May 04, 2005

Pope Benedict and the Orthodox Churches

Martin Mosebach writes a wonderful piece on Pope Benedict in the NYT's "The Pope Without a Country." But I especially appreciated two of the last paragraphs:

The name Benedict is clearly indicative of the new pontiff's program. Even as a cardinal, the pope struggled against a tendency that saw the Second Vatican Council as some kind of "supercouncil," as if the history of the church began in 1962. "Benedict" plumbs the depths of that history down to the first Christian century, when the Latin and Greek churches were still united. The great Latin liturgy and Gregorian choral chanting have special ties with the Benedictine order. At his installation, the new pope reverted to a wool pallium in the style worn by the pontiffs of the first millennium. He had the Gospel chanted in Latin and Greek, as once was done at every papal Mass. Clearly he sees in the ancient liturgy a sign of unity between East and West.

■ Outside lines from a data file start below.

-- ==== Sys2Proof/Machine/Dispatch.lean ====
section
/-!
DEFINITION. One arm per instruction.
-/
namespace Sys2Proof.Machine

def exec (i : Instr) (s : State) : Host.Outcome State Fault Refusal :=
  match i with
  | .mcStart c => Sys2Proof.Machine.execMcStart c s
  | .mcStop c => Sys2Proof.Machine.execMcStop c s
  | .mcReset c => Sys2Proof.Machine.execMcReset c s
  | .mcRead c => Sys2Proof.Machine.execMcRead c s
  | .range => Sys2Proof.Machine.execRange s
  | .encodeStick mm => Sys2Proof.Machine.execEncode mm s
  | .sendDrive mm => Sys2Proof.Machine.execSendDrive mm s
  | .faultEval => Sys2Proof.Machine.execFaultEval s
  | .collEval => Sys2Proof.Machine.execCollEval s
  | .robotRxPoll => Sys2Proof.Machine.execRobotRxPoll s
  | .remoteRxPoll => Sys2Proof.Machine.execRemoteRxPoll s
  | .confirmPoll => Sys2Proof.Machine.execConfirmPoll s
  | .tick0 => Sys2Proof.Machine.execTick0 s
  | .tick1 => Sys2Proof.Machine.execTick1 s
  | .echoFall => Sys2Proof.Machine.execEchoFall s
  | .echoRise => Sys2Proof.Machine.execEchoRise s
  | .txAccept => Sys2Proof.Machine.execTxAccept s
  | .rangeSample => Sys2Proof.Machine.execRangeSample s
  | .reset => Sys2Proof.Machine.execReset s
  | .driveByte m f g => Sys2Proof.Machine.execDriveByte m f g s
  | .ack1 => Sys2Proof.Machine.execAck1 s
  | .msgClear0 => Sys2Proof.Machine.execMsgClear0 s
  | .msgCollision1 => Sys2Proof.Machine.execMsgCollision1 s
  | .msgObstacle2 => Sys2Proof.Machine.execMsgObstacle2 s
  | .msgOther b => Sys2Proof.Machine.execMsgOther b s

end Sys2Proof.Machine
end

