-- ==== Sys2Proof/Machine/System.lean ====
section
/-!
DEFINITION. The two-node system: a ROBOT and a REMOTE instance joined by two one-way byte channels
(20_memory.md R62-R64, 60_exceptions.md R231). Nothing orders the nodes' steps: a move names which
agent acts, and any order of moves is a run. `step` does not use these definitions.
-/
namespace Sys2Proof.Machine

/-- The parameter `CH_MODEL` (20_memory.md R62). -/
inductive ChModel where
  | reliable
  | lossy
  | any
deriving DecidableEq, Repr, Inhabited

/-- Whether a channel may lose a byte (log 21 on `any`; 20_memory.md R62). -/
def ChModel.mayLose : ChModel → Bool
  | .reliable => false
  | .lossy | .any => true

/-- Whether a channel may alter a byte (20_memory.md R62). -/
def ChModel.mayAlter : ChModel → Bool
  | .reliable | .lossy => false
  | .any => true

/-- The two nodes and the bytes in flight to each, oldest first. -/
structure TwoNodes where
  channel : ChModel
  robot : State
  remote : State
  toRobot : List Byte
  toRemote : List Byte
deriving DecidableEq, Repr

/-- One move of the system: a node takes a command or an event, or a channel loses or alters the byte
at a place. `offer` says whether the receiver offers the oldest byte of its channel in that step; a
poll may find none although a byte is on its way. -/
inductive SystemMove where
  | command (node : Role) (word : Byte) (env : Ports) (offer : Bool)
  | event (node : Role) (tag : Byte) (env : Ports)
  | lose (toNode : Role) (place : Nat)
  | alter (toNode : Role) (place : Nat) (b : Byte)
deriving DecidableEq, Repr

/-- The instance at a node. -/
def TwoNodes.core (S : TwoNodes) : Role → State
  | .robot => S.robot
  | .remote => S.remote

/-- The bytes on their way to a node. -/
def TwoNodes.inbox (S : TwoNodes) : Role → List Byte
  | .robot => S.toRobot
  | .remote => S.toRemote

/-- The system with a node's instance replaced. -/
def TwoNodes.setCore (S : TwoNodes) (n : Role) (s : State) : TwoNodes :=
  match n with
  | .robot => { S with robot := s }
  | .remote => { S with remote := s }

/-- The system with the bytes on their way to a node replaced. -/
def TwoNodes.setInbox (S : TwoNodes) (n : Role) (bs : List Byte) : TwoNodes :=
  match n with
  | .robot => { S with toRobot := bs }
  | .remote => { S with toRemote := bs }

/-- The other node. -/
def peer : Role → Role
  | .robot => .remote
  | .remote => .robot

/-- The receive port under a command: the oldest byte of the channel if it is offered, else none
(20_memory.md R62, 43_link.md R181). -/
def TwoNodes.offered (S : TwoNodes) (n : Role) (offer : Bool) : Option Byte :=
  if offer then (S.inbox n).head? else none

/-- A command of a node: the byte it consumed, if any, leaves the channel (20_memory.md R62). -/
def TwoNodes.afterCommand (S : TwoNodes) (n : Role) (t : State) : TwoNodes :=
  let S' := S.setCore n t
  if t.rxTake then S'.setInbox n (S.inbox n).tail else S'

/-- The byte that an event puts on the line: the pending one at TX_ACCEPT (43_link.md R182). -/
def sentByte (tag : Byte) (s : State) : List Byte := if tag = 0x20 then s.txp.toList else []

/-- An event of a node: a byte that left the transmitter enters the channel to the peer. A RESET
touches no channel (70_reset_and_hazards.md R250). -/
def TwoNodes.afterEvent (S : TwoNodes) (n : Role) (tag : Byte) (t : State) : TwoNodes :=
  (S.setCore n t).setInbox (peer n) (S.inbox (peer n) ++ sentByte tag (S.core n))

/-- One move of the two-node system. Under `any` the channels keep R62's table: bytes stay in order, may be
lost or altered, and none is duplicated or made up. D27 of 92_eei_decisions.md calls ANY "any byte
sequence", which is wider; the model follows the rule (log 21). -/
def systemStep (m : SystemMove) (S : TwoNodes) : Host.Outcome TwoNodes Fault Refusal :=
  match m with
  | .command n word env offer =>
    match applyStimulus
      { source := .cmd, word := word, ports := { env with rx := S.offered n offer } } (S.core n) with
    | .next t => .next (S.afterCommand n t)
    | .fault f => .fault f
    | .refused r => .refused r
  | .event n tag env =>
    match applyStimulus { source := .evt, word := tag, ports := env } (S.core n) with
    | .next t => .next (S.afterEvent n tag t)
    | .fault f => .fault f
    | .refused r => .refused r
  | .lose n place =>
    if S.channel.mayLose && decide (place < (S.inbox n).length) then
      .next (S.setInbox n ((S.inbox n).eraseIdx place))
    else .refused .channelForbids
  | .alter n place b =>
    if S.channel.mayAlter && decide (place < (S.inbox n).length) then
      .next (S.setInbox n ((S.inbox n).set place b))
    else .refused .channelForbids

/-- The system with both nodes just reset and nothing in flight, or the ConfigError that refuses a node
(60_exceptions.md R221); each node is reset on its own afterwards (70_reset_and_hazards.md R254). The
role of each instance is its node's. -/
def TwoNodes.build (ch : ChModel) (robot remote : Params) : Except ConfigReason TwoNodes :=
  match State.build { robot with role := .robot }, State.build { remote with role := .remote } with
  | .ok r, .ok m => .ok { channel := ch, robot := r, remote := m, toRobot := [], toRemote := [] }
  | .error e, _ => .error e
  | .ok _, .error e => .error e

end Sys2Proof.Machine
end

His strictness in matters of doctrine is in part an answer to a perceived loss of clarity in both dogma and liturgy following the Second Vatican Council. But his main goal in restoring the liturgy is reconciliation with the Byzantine church. Exactly how charged this project is may be seen in the words he spoke as Cardinal Joseph Ratzinger, that in reconciling with Rome, the Orthodox Church should not be expected to accord any greater primacy to the pope than it did before the schism.